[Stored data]
=======

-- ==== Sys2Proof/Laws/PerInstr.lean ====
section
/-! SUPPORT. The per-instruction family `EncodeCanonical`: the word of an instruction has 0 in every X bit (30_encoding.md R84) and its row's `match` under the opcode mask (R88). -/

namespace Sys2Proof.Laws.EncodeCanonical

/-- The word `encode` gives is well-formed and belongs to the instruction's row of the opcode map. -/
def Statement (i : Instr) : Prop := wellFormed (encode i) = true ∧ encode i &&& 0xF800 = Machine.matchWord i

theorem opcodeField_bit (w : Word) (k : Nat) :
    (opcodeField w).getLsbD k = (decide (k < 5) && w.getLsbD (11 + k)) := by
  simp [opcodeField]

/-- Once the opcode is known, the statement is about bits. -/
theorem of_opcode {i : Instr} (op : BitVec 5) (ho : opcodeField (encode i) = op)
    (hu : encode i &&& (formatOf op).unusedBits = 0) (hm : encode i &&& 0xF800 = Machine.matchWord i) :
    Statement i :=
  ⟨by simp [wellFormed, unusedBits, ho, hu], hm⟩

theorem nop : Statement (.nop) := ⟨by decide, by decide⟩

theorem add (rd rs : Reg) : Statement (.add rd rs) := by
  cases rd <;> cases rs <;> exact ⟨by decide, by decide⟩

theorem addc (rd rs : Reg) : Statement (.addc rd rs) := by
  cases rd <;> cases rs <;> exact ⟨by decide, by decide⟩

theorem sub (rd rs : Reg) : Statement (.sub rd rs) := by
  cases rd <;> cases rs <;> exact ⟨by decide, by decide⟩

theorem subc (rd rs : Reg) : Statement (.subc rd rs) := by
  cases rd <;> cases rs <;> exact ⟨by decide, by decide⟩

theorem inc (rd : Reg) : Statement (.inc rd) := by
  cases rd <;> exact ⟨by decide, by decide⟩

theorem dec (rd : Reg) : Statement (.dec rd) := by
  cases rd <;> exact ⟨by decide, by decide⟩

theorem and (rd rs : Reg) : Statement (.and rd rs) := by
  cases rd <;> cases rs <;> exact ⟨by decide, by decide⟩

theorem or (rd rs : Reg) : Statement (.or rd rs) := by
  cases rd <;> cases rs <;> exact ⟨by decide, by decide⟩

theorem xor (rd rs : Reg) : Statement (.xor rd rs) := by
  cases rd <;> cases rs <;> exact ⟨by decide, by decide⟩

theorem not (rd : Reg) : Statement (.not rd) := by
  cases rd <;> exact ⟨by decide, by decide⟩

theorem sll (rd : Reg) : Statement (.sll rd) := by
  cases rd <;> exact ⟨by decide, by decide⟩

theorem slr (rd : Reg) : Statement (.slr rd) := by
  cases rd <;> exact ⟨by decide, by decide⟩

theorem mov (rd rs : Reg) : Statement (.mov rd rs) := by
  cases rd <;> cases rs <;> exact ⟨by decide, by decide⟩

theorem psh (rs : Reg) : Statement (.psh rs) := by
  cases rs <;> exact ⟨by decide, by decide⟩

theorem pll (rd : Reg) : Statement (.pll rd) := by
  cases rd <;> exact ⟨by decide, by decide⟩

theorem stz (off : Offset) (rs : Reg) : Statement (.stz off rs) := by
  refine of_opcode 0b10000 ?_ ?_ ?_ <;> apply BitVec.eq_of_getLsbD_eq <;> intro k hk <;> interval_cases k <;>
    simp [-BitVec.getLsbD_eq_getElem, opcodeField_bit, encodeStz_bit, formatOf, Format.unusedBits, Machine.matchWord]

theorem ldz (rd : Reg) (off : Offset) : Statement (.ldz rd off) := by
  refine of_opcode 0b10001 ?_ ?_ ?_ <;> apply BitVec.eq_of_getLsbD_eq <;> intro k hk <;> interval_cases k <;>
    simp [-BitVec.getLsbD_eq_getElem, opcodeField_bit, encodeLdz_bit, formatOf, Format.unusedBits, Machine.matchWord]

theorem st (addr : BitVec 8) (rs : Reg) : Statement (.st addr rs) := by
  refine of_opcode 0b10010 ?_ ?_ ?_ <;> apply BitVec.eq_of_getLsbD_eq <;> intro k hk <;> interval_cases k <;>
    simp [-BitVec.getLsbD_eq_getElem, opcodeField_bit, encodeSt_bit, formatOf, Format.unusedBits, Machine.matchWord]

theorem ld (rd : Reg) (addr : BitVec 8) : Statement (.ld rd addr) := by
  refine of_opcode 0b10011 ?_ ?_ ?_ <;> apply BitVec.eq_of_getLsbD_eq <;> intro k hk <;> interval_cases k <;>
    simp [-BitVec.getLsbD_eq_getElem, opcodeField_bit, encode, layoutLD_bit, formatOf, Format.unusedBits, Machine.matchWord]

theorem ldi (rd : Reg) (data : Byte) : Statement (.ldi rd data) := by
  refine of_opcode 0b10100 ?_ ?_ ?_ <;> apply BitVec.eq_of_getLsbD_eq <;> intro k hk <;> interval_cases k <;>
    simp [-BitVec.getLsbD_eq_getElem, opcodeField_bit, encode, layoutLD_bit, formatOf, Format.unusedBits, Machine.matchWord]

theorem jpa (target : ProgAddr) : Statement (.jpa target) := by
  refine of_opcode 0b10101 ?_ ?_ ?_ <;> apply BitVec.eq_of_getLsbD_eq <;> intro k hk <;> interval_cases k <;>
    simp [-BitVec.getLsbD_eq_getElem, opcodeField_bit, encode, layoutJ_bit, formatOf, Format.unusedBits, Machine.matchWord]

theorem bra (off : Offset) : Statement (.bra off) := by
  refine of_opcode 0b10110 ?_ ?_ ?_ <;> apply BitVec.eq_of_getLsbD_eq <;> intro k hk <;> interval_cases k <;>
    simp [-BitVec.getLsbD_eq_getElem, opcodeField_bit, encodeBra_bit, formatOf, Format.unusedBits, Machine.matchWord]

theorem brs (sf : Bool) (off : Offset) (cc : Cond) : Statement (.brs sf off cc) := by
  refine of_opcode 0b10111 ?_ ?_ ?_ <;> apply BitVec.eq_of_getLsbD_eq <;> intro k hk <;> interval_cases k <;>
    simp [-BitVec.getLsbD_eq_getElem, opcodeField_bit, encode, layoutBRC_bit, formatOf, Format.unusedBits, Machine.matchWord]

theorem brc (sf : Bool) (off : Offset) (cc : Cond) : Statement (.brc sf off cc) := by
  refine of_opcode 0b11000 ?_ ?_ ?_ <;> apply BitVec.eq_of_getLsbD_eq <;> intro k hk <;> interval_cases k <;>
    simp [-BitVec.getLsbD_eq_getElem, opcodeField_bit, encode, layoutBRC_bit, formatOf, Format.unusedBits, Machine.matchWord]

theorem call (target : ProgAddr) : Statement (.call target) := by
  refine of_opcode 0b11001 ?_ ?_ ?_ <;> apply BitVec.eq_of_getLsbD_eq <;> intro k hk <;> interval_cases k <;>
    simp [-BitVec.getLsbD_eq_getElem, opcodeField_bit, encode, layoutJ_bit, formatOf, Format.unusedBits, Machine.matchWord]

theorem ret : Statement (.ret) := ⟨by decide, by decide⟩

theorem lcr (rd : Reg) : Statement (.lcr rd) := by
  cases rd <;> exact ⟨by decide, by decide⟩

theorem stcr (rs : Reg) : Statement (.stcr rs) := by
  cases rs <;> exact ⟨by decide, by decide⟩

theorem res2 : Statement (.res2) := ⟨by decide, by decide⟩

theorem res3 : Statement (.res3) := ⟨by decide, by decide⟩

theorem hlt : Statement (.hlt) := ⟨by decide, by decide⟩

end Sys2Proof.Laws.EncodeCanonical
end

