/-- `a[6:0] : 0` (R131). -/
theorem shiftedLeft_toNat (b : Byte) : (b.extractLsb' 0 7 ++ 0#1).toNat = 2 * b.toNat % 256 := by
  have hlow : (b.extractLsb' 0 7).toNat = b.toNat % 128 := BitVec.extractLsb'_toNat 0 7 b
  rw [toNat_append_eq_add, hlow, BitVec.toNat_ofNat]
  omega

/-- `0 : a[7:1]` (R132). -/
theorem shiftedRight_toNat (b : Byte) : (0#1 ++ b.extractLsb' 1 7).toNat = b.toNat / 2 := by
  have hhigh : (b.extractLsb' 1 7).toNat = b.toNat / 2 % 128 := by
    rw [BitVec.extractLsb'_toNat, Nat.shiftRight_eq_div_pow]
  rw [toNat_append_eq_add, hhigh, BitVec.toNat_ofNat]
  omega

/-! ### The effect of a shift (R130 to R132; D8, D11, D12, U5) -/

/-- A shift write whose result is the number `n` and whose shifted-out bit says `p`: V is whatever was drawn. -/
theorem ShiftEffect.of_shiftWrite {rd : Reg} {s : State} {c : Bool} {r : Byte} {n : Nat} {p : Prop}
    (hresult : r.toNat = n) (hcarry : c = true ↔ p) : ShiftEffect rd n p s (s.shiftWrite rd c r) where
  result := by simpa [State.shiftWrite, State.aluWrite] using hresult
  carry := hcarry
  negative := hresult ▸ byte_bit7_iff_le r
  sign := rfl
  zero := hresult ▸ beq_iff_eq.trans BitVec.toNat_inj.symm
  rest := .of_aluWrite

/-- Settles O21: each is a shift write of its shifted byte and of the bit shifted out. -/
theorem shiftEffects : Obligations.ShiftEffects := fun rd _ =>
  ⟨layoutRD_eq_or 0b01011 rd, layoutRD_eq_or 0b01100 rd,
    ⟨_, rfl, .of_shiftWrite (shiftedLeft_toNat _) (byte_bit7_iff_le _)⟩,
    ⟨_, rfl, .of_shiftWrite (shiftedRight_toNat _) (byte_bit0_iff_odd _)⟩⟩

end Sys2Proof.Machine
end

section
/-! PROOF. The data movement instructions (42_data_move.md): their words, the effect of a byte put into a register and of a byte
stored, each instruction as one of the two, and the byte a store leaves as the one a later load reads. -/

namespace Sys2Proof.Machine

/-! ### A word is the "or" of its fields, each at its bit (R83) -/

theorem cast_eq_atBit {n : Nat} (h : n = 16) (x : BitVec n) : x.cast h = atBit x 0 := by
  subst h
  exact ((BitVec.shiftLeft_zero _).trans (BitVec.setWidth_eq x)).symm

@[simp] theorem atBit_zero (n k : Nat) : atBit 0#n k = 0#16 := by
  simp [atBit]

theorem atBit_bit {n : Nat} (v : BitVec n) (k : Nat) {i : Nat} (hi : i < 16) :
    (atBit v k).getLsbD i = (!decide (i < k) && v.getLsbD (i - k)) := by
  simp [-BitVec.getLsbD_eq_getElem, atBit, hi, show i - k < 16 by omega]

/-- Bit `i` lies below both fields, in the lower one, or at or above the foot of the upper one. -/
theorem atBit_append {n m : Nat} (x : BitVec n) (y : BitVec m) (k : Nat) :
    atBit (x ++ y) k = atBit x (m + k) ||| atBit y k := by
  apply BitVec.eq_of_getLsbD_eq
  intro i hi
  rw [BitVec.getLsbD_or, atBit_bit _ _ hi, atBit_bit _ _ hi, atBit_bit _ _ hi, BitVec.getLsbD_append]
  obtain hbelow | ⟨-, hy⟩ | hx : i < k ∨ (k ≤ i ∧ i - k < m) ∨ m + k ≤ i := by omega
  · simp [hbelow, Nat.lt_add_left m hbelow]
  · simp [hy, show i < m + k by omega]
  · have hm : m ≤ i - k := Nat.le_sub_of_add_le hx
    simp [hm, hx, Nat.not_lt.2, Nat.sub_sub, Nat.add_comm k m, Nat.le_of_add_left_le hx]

=======

What to produce
In the reply, include exactly the lines from the beginning of the entries above through the line holding "about bits. -/", and nothing besides.

Task answer
-- ==== Sys2Proof/Laws/PerInstr.lean ====
section
/-! SUPPORT. The per-instruction family `EncodeCanonical`: the word of an instruction has 0 in every X bit (30_encoding.md R84) and its row's `match` under the opcode mask (R88). -/

namespace Sys2Proof.Laws.EncodeCanonical

/-- The word `encode` gives is well-formed and belongs to the instruction's row of the opcode map. -/
def Statement (i : Instr) : Prop := wellFormed (encode i) = true ∧ encode i &&& 0xF800 = Machine.matchWord i

theorem opcodeField_bit (w : Word) (k : Nat) :
    (opcodeField w).getLsbD k = (decide (k < 5) && w.getLsbD (11 + k)) := by
  simp [opcodeField]

/-- Once the opcode is known, the statement is about bits. -/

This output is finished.